→ Material provided
-- ==== Sys2Proof/Tests/Slice0.lean ====
section
/-! SUPPORT. Small tests: the check on terms, and for every statement a concrete state and operands that meet its hypotheses,
with what the rules say of them. Fixed values only. -/

namespace Sys2Proof.Tests
open Sys2Proof Sys2Proof.Machine
set_option Elab.async false

/-- A request of port A with TAG 1. -/
def rq (obj : BitVec 16) (pl : List Byte) : Req := ⟨0, 1, 0, 0, false, false, 0, obj, pl⟩
/-- The state that an outcome answers. -/
def res (o : Host.Outcome State Fault Refusal) : State := match o with | .next t => t | _ => State.reset
/-- The state after a command. -/
def run (c : Instr) (s : State) : State := res (exec c s)
/-- A channel at reset with microcode of version 1. -/
def ch0 : Chan := { Chan.reset with ucode := ⟨1, []⟩ }
/-- The reset state without what the implementation fixes: the GENESIS record's digest and the factory image. -/
def plain : State := { State.reset with
  chans := Vector.replicate 16 ch0
  den := { Den.reset with legal := [], lastLeg := firstStartRec }
  upd := { Upd.reset with info := #v[some ⟨1, 1, 1, [], []⟩, none], mdig := [] } }
/-- Readings that have stood for 100 ms. -/
def sup (vf gnd : Int) : SupplyRead := SupplyRead.mk vf gnd 1000000
def pin (mv : Int) : PinRead := PinRead.mk mv 1000000
def pinAt (level : Bool) : PinHeld := PinHeld.mk level 1000000
def pe (mv : Int) (ns : Nat) : PinEdge := PinEdge.mk mv ns
/-- The same with port A owning everything. -/
def owned : State := { plain with
  chans := Vector.replicate 16 { ch0 with owner := some 0 }
  holms := Vector.replicate 2 { Holm.reset with owner := some 0 }
  badger := { Badger.reset with owner := some 0 }
  crc := Vector.replicate 4 { CrcUnit.reset with owner := some 0 } }
/-- CH0 in a mode. -/
def one (m : Mode) (f : Chan → Chan := id) : State := owned.setCh 0 (fun ch => f { ch with mode := m })
/-- Time of a state. -/
def atTime (n : Nat) (s : State) : State := s.setSys (fun y => { y with now := n })

/-- The ASCII bytes "123456789" (R342). -/
def digits : List Byte := [0x31, 0x32, 0x33, 0x34, 0x35, 0x36, 0x37, 0x38, 0x39]

/-- A completion with a status, a payload and a delay is on its way. -/
abbrev Comp (op : BitVec 16) (r : Req) (st : Byte) (data : List Byte) (delay : Nat) (s t : State) : Prop :=
  Completion.mk r op (r.tag == 0) st data (s.sys.now + delay) ∈ t.completions
/-- Two states agree besides completions and link operation numbers (the fields of State.besides, one by one). -/
abbrev Agree (r : Req) (a b : State) : Prop :=
  a.sys = b.sys ∧ a.chans = b.chans ∧ (a.besides r).ports = (b.besides r).ports ∧ a.badger = b.badger ∧ a.den = b.den ∧
  a.crc = b.crc ∧ a.upd = b.upd ∧ a.sec = b.sec ∧ a.legal = b.legal ∧ a.mram = b.mram ∧ a.pending = b.pending ∧
  ∀ k : Bank, { a.holm k with linkOp := 0, journal := [] } = { b.holm k with linkOp := 0, journal := [] }
/-- The command completes with a status and a payload, and the state is that of e besides. -/
abbrev Done (c : Instr) (op : BitVec 16) (r : Req) (st : Byte) (data : List Byte) (s e : State) : Prop :=
  (run c s).completions = s.completions ++ [Completion.mk r op (r.tag == 0) st data s.sys.now] ∧
    Agree r (run c s) e
/-- No other channel changes. -/
abbrev Others (c : Ch) (s t : State) : Prop := ∀ d : Ch, d ≠ c → t.ch d = s.ch d

-- the check on terms: one ill-formed command for each condition
theorem test_wf_good : Instr.wf (.chInfo (rq 15 [])) = true ∧ Instr.wf (.cmdq 0 0 [0]) = true := by decide +kernel
theorem test_wf_tag : Instr.wf (.chInfo { rq 15 [] with tag := 0 }) = false := by decide +kernel
theorem test_wf_length : Instr.wf (.denClear (rq 0x0300 (List.replicate 8173 0))) = false := by decide +kernel
theorem test_wf_cmdq : Instr.wf (.cmdq 0 0 []) = false ∧ Instr.wf (.cmdq 0 0 (List.replicate 257 0)) = false := by decide +kernel
theorem test_wf_rspq : Instr.wf (.rspq 0 0 0) = false ∧ Instr.wf (.rspq 0 0 257) = false := by decide +kernel
theorem test_wf_devtime : Instr.wf (.devtime 0 0 0x68 1 true) = false ∧ Instr.wf (.devtime 0 0 0x60 0 true) = false := by decide +kernel
theorem test_wf_pimage : Instr.wf (.pimage 0 0 0xA0 1 true) = false ∧ Instr.wf (.pimage 0 0 0x7F 1 true) = false := by decide +kernel
theorem test_wf_evpend : Instr.wf (.evpend 0 0 31 [0, 0]) = false := by decide +kernel
theorem test_wf_opwindow : Instr.wf (.opwindow 0 0 0x58 [0]) = false := by decide +kernel
theorem test_wf_chen : Instr.wf (.chen 0 0 (List.replicate 17 0)) = false := by decide +kernel
theorem test_wf_registerWrite : Instr.wf (.registerWrite 0 0 0x50 []) = false := by decide +kernel
theorem test_wf_chainFrame : Instr.wf (.chainFrame 0 0 [0]) = false := by decide +kernel
/-- A housekeeping frame without readings but a junction, with ideal zero and reference conversions. -/
def flatAt (jun : Int) : HkFrame := HkFrame.mk (List.replicate 8 0) (List.replicate 8 0) (List.replicate 8 0) (List.replicate 8 0) 0 0 0 jun
  [0, 0] 0 65536 0 (List.replicate 8 0) (List.replicate 8 0) (List.replicate 8 0) (List.replicate 8 0) (List.replicate 8 0)
  (List.replicate 8 0) []
def flat : HkFrame := flatAt 0
theorem test_wf_frame : flat.wf = true ∧ Instr.wf (.housekeepingFrame 0 { flat with vp := [] }) = false ∧
    Instr.wf (.housekeepingFrame 0 { flat with cur := List.replicate 8 65536 }) = false := by decide +kernel
theorem test_wf_clock : Instr.wf (.coldStart (ColdFacts.mk 3300 100000 false false true 470 0 false (2 ^ 48) true false none)) = false := by decide +kernel

-- worked examples of the spec: check values of the presets (Table 1 of 13_check_value_units)
theorem test_presets : crcFinal 32 true 0xFFFFFFFF (crcFeed 32 0x04C11DB7 true 0xFFFFFFFF digits) = 0xCBF43926 ∧
    crc16 digits = 0x29B1 ∧ crc8 0xFF digits = 0x20 ∧ crc32c digits = 0xE3069283 := by decide +kernel
-- one check carried across two commands (13_check_value_units)
theorem test_crc_split :
    let s := run (.crcRun (rq 0x0402 ([0, 0, 0, 0] ++ le32 0 ++ le32 4 ++ le32 0 ++ digits.take 4))) owned
    let r := rq 0x0402 ([0x0D, 0, 0, 0] ++ le32 0 ++ le32 5 ++ le32 0xE3069283 ++ digits.drop 4); let t := run (.crcRun r) { s with completions := [] }
    (s.unit 2).ctx.open_ = true ∧ (s.unit 2).ctx.count = 4 ∧
    Comp 0x0A02 r stOK (le32 0xE3069283 ++ [1, 0, 0, 0] ++ le32 9 ++ [0, 0, 0, 0]) 0 s t := by decide +kernel
-- the worked transaction of 12_mailbox_operations
theorem test_worked_command : (commandBytes 0x0301 ⟨1, 0x0105, 0x2A, 0, false, false, 500, 4, [1, 0, 0, 0]⟩).take 20 =
    [0x01, 0x03, 0x00, 0x2A, 0x05, 0x01, 0x04, 0x00, 0x04, 0x00, 0xF4, 0x01, 0x01, 0x00, 0x00, 0x00, 0x01, 0x00, 0x00, 0x00] ∧
    foldIn 1 0 0x0105 0x2A 4 = [0x01, 0x00, 0x05, 0x01, 0x2A, 0x00, 0x04, 0x00] ∧
    foldIn 1 1 0x0105 0x2A 4 = [0x01, 0x01, 0x05, 0x01, 0x2A, 0x00, 0x04, 0x00] := by decide +kernel
-- trimming CH9 (06_loops_and_modem)
theorem test_worked_trim : dacCode (.user 3991200 20027400) 4000000 = 10690 ∧ dacCode (.user 3991200 20027400) 12000000 = 31975 ∧
    dacCode (.user 3991200 20027400) 20000000 = 53260 := by decide +kernel
-- switching a dosing channel, and two bridges (04_filter_chain): S = 35 and the group delays in ns
def romCh (e : Fin 16) (m0 : BitVec 8) : Chan :=
  let g : Stage := { Stage.reset with bankA := .rom e }
  { Chan.reset with mode := .brg, filt := { Filt.reset with s1 := g, s2 := g, s3 := g, sdecm1 := m0 } }
theorem test_worked_settle : (romCh 12 63).chain.settle false (fun _ => true) = 35 := by decide +kernel
theorem test_worked_delay : (gdNs (romCh 1 47) 24576000000).map ratRound = some 16420573 ∧
    (gdNs (romCh 11 47) 24576491520).map ratRound = some 2608021 := by decide +kernel
-- the valve on thin wire (08_load_switches): one second at 1 A and 50 °C case from 50 °C
theorem test_worked_wire : thetaTrip 0x0C000A00 = 60000000000000 := by decide +kernel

→ Task
Starting at the line that contains "def ch0 : Chan" and stopping after the line that contains "def pin (mv", write out every line exactly as it appears above, and no other line.

→ Answer box
def ch0 : Chan := { Chan.reset with ucode := ⟨1, []⟩ }
/-- The reset state without what the implementation fixes: the GENESIS record's digest and the factory image. -/
def plain : State := { State.reset with
  chans := Vector.replicate 16 ch0
  den := { Den.reset with legal := [], lastLeg := firstStartRec }
  upd := { Upd.reset with info := #v[some ⟨1, 1, 1, [], []⟩, none], mdig := [] } }
/-- Readings that have stood for 100 ms. -/
def sup (vf gnd : Int) : SupplyRead := SupplyRead.mk vf gnd 1000000
def pin (mv : Int) : PinRead := PinRead.mk mv 1000000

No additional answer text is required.